-- ==== Sys2Proof/Laws/KeepsCredit.lean ====
section
/-!
SUPPORT. What Credit.lean leaves untouched (Keeps), operation by operation.
-/

namespace Sys2Proof.Machine

open Sys2Proof

theorem State.modEth_keeps {s0 s : State} (h : Keeps s0 s) (p : ℕ) (g : EthPort → EthPort) :
    Keeps s0 (State.modEth s p g) := by
  unfold State.modEth
  refine keeps_mk ?_ rfl rfl rfl
  assumption

theorem State.settlePort_keeps {s0 s : State} (h : Keeps s0 s) (p : ℕ) :
    Keeps s0 (State.settlePort s p) := by
  unfold State.settlePort
  refine State.modEth_keeps ?_ _ _
  assumption

theorem State.settleQid_keeps {s0 s : State} (h : Keeps s0 s) (q : Option ℕ) :
    Keeps s0 (State.settleQid s q) := by
  unfold State.settleQid
  split
  · refine State.settlePort_keeps ?_ _
    assumption
  · assumption

end Sys2Proof.Machine
end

**********

Type out the whole listing once more, exactly as written.

● **ANSWER AREA**:
-- ==== Sys2Proof/Laws/KeepsCredit.lean ====
section
/-!
SUPPORT. What Credit.lean leaves untouched (Keeps), operation by operation.
-/

namespace Sys2Proof.Machine

open Sys2Proof

theorem State.modEth_keeps {s0 s : State} (h : Keeps s0 s) (p : ℕ) (g : EthPort → EthPort) :
    Keeps s0 (State.modEth s p g) := by
  unfold State.modEth
  refine keeps_mk ?_ rfl rfl rfl
  assumption

theorem State.settlePort_keeps {s0 s : State} (h : Keeps s0 s) (p : ℕ) :
    Keeps s0 (State.settlePort s p) := by
  unfold State.settlePort
  refine State.modEth_keeps ?_ _ _
  assumption

theorem State.settleQid_keeps {s0 s : State} (h : Keeps s0 s) (q : Option ℕ) :
    Keeps s0 (State.settleQid s q) := by
  unfold State.settleQid
  split
  · refine State.settlePort_keeps ?_ _
    assumption
  · assumption

end Sys2Proof.Machine
end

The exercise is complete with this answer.